No other demographic or clinical variables significantly affected survival rates, with the exception of disease duration from onset to diagnosis. Indeed, this is in line with findings in other neurodegenerative disorders, arguing that patients with an aggressive disease form sought medical help earlier and diagnostic process is generally easier and therefore faster [13].
The different design of the present study based on a population-based recruitment, the first in the literature assessing survival in incident FTLD cases and with relatively long follow-up, does not allow comparisons with previous longitudinal or autopsy studies [7–9, 15]. This might partially explain the wider disease survival we found in all FTLD phenotypes, then initial pioneers observations [14]. As additional interpretation, improvement in FTLD diagnostic work-up over the years, or different transcultural approaches to end of life choices should be considered.
We acknowledge that this study entails some limits, such as the relative low number of patients the inclusion of only basic covariates in our survival analysis, and the lack of data on monogenic FTD. Considering more detailed clinical variables, medical and psychiatric comorbidities, marital status, or financial status may further explain some of the variance on prognosis.

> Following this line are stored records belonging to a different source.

/-- The part of the event-check after the event is read: record, acknowledge, re-arm, enqueue, wake. -/
def deliver (d full : Nat) (ev : Event) : Op (Except Err Nat) :=
  (tsSet d fun t => { t with lastEvent := some ev }).bind fun _ =>
  (tsRegWrite d .ack (·.ackVal)).q fun _ =>
  (tsRegWrite d .arm (·.armVal)).q fun _ =>
  if full = 1 then .ok 0
  else (underIndex d (tsSet d fun t => t.append ev)).bind fun _ => (wakeAll d).bind fun _ => .ok 0

/-- `event_check` (rule R508). -/
def eventCheckOn (d : Nat) : Op (Except Err Nat) :=
  (checkFull d).bind fun full =>
  (Op.get fun s => (decide (s.board.fullPolicy = .skip)).toNat).bind fun skip =>
  if full = 1 ∧ skip = 1 then .ok 0
  else
    (tsRegRead d .status).q fun st =>
    (Op.get fun s => ((BitVec.ofNat 32 st).getLsbD s.board.bitNew).toNat).bind fun isNew =>
    if isNew = 0 then .ok 0
    else
      (tsRegRead d .secLo).q fun sLo =>
      (tsRegRead d .secHi).q fun sHi =>
      (tsRegRead d .nsec).q fun n =>
      (tsRegRead d .counter).q fun c =>
      deliver d full (eventOf sLo sHi n c)

/-! ### Triggers (rules R510, R511, R516) -/

/-- Wait until a trigger may run (log entry 17), then begin it. -/
def whenReady (d : Nat) (ready : State → Ts → Bool) (f : State → Ts → Ts) : Op Nat :=
  .step fun s => s.onTs d fun t =>
    if ready s t then .go 0 (s.modTs d (f s)) else s.blockOn .other

/-- The deferral of an interrupt: the line is masked (rule R510). -/
def Ts.maskIrq (t : Ts) : Ts := { t with irqDepth := t.irqDepth + 1 }

/-- The deferral of an interrupt: the worker's job is queued (rule R510). -/
def Ts.queueIrq (t : Ts) : Ts := { t with workIrq := true, workPending := true }

/-- The handler begins: `irq_busy` on, and whether it defers the check is settled (rule R510). -/
def Ts.beginIrq (t : Ts) : Ts := { t with irqRun := if t.deferred then .deferring else .checking }

/-- The handler ends: `irq_busy` off. -/
def Ts.endIrq (t : Ts) : Ts := { t with irqRun := .idle }

/-- Wait until the interrupt can be taken (log entry 17), then begin its handler: 1 when it defers the check. One step, so
that a probe of the device between the two lines of rule R510 cannot turn a handler that defers into one that checks
while another check runs (rule R518, log entries 3 and 49). -/
def takeIrq (d : Nat) : Op Nat :=
  .step fun s => s.onTs d fun t =>
    if t.irqReady then .go t.deferred.toNat (s.modTs d Ts.beginIrq) else s.blockOn .other

/-- `ts_irq` (rule R510); an error of the direct event-check is dropped (rule R601), and that check begins while no
other check of the device runs (`Ts.irqReady`, rule R518). -/
def tsIrqOn (d : Nat) : Op (Except Err Nat) :=
  (takeIrq d).bind fun defer =>
  if defer = 1 then
    (tsSet d Ts.maskIrq).bind fun _ =>
    (tsSet d Ts.queueIrq).bind fun _ => (tsSet d Ts.endIrq).bind fun _ => .ok 0
  else
    (eventCheckOn d).bind fun _ => (tsSet d Ts.endIrq).bind fun _ => .ok 0

/-- The unmasking after a deferred check, and the balance check (rule R511). -/
def unmask (d : Nat) : Op Nat :=
  .step fun s => s.onTs d fun t =>
    let u := s.modTs d fun x => { x with irqDepth := x.irqDepth - 1 }
    if t.irqDepth - 1 < 0 then .fault .irqUnbalanced u else .go 0 u

/-- The worker takes a queued job: `work_pending` off, `worker_busy` on. -/
def Ts.takeJob (t : Ts) : Ts := { t with workPending := false, workerBusy := true }

/-- `j <- work_irq; work_irq <- false`, one line of rule R511 and one step. -/
def takeIrqMark (d : Nat) : Op Nat :=
  .step fun s => s.onTs d fun t => .go t.workIrq.toNat (s.modTs d fun x => { x with workIrq := false })

/-- `worker_run` (rule R511); an error of the event-check is dropped. The device's worker is single: it takes a job when
it runs none and no other check of the device runs (rules R15, R518). -/
def workerRunOn (d : Nat) : Op (Except Err Nat) :=
  (whenReady d (fun _ t => t.workPending && t.checkFree) fun _ t => t.takeJob).bind fun _ =>
  (takeIrqMark d).bind fun j =>
  (eventCheckOn d).bind fun _ =>
  if j = 1 then
    (unmask d).bind fun _ => (tsSet d fun t => { t with workerBusy := false }).bind fun _ => .ok 0
  else (tsSet d fun t => { t with workerBusy := false }).bind fun _ => .ok 0

/-- `poll_fire` (rule R516): a check is queued and the next deadline set. -/
def pollFireOn (d : Nat) : Op (Except Err Nat) :=
  (whenReady d (fun s t => t.pollReady s.hostTicks) fun _ t => { t with timerBusy := true }).bind fun _ =>
  (tsSet d fun t => { t with workPending := true }).bind fun _ =>
  (setDeadlineOn d).bind fun _ =>
  (tsSet d fun t => { t with timerBusy := false }).bind fun _ => .ok 0

/-! ### Readers (rules R512 to R514) -/

/-- The event in a slot of the ring. -/
def Ts.slot (t : Ts) (k : Nat) : Option Event := (t.buf[k]?).join

/-- The event in a slot of a timestamper's ring. -/
def State.slotOf (s : State) (d k : Nat) : Option Event :=
  match s.tss[d]? with
  | some t => t.slot k
  | none => none

/-- `n` drawn bytes, and the state after the draws (log entry 7). -/
def State.drawBytes : Nat → State → List Byte × State
  | 0, s => ([], s)
  | n + 1, s => (BitVec.ofNat 8 s.drawn :: (State.drawBytes n s.afterDraw).1, (State.drawBytes n s.afterDraw).2)

/-- Write bytes into the running caller's buffer (rule R104). -/
def State.toBuffer (s : State) (x : Nat) (l : List Byte) : State :=
  s.setMe fun a => { a with buffer := Memory.writeBytes a.buffer x l }

/-- The copy of `left` records from slot `k` on to byte `16 * i` and on (rule R512); a slot that holds no value gives
drawn bytes. -/
def copyRecords (d : Nat) : Nat → Nat → Nat → State → State
  | 0, _, _, s => s
  | left + 1, k, i, s =>
    match s.slotOf d k with
    | some ev =>
      copyRecords d left (k + 1) (i + 1) (s.toBuffer (Config.recordSize * i) (ev.bytes s.board.hostEndian))
    | none =>
      copyRecords d left (k + 1) (i + 1)
        ((State.drawBytes Config.recordSize s).2.toBuffer (Config.recordSize * i)
          (State.drawBytes Config.recordSize s).1)

/-- `copy_out(start, n)` (rule R512): 1 when the buffer cannot be written for all the bytes, which then hold any value
(log entry 22). -/
def copyOut (d start n : Nat) : Op Nat :=
  .step fun s =>
    if Config.recordSize * n ≤ s.me.bufferSize then .go 0 (copyRecords d n start 0 s)
    else
      .go 1 ((State.drawBytes s.me.bufferSize s).2.toBuffer 0 (State.drawBytes s.me.bufferSize s).1)

/-- A point where other agents may step, without a transaction (rule R123). -/
def pausePoint : Op Nat := .xfer fun _ s => .go 0 s

/-- The check of the handle, and the read on it begun (rules R505, R513, log entry 20); a read of no records, which is
rejected, begins nothing (`E_INVAL` "has changed nothing", rule R602). -/
def needOpen (d h max : Nat) : Op Nat :=
  .step fun s => s.onTs d fun t =>
    match t.handle h with
    | .held n => .go 0 (if max = 0 then s else s.modTs d fun x => x.setHandle h (.held (n + 1)))
    | .closing _ => .fault .tsNotOpen s
    | .closed => .fault .tsNotOpen s

/-- A handle after a read on it has ended. -/
def TsHandle.leave : TsHandle → TsHandle
  | .held n => .held (n - 1)
  | .closing 0 => .closed
  | .closing (n + 1) => .closing n
  | .closed => .closed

Larger multinational survival population-based studies are needed [15], in order to plan appropriate health policies and design accurate outcomes in experimental trials.
Footnotes
ACKNOWLEDGMENTS
The authors have no acknowledgments to report.
FUNDING
This work was funded by the Regione Puglia and CNR for Tecnopolo per la Medicina di Precisione D.G.R. n. 2117 of 21.11.2018 (CUPB84I18000540002) – C.I.R.E.M.I.C. (Research Center of Excellence for Neurodegenerative Diseases and Brain Aging) – University of Bari Aldo Moro, and the Italian Ministry of Health, Italy, Ricerca Corrente.
CONFLICT OF INTEREST
Barbara Borroni is an Editorial Board Member of this journal but was not involved in the peer-review process nor had access to any information regarding its peer-review. The other authors have no conflicts of interest to report.
DATA AVAILABILITY
Data are available to be shared on reasonable request to corresponding author.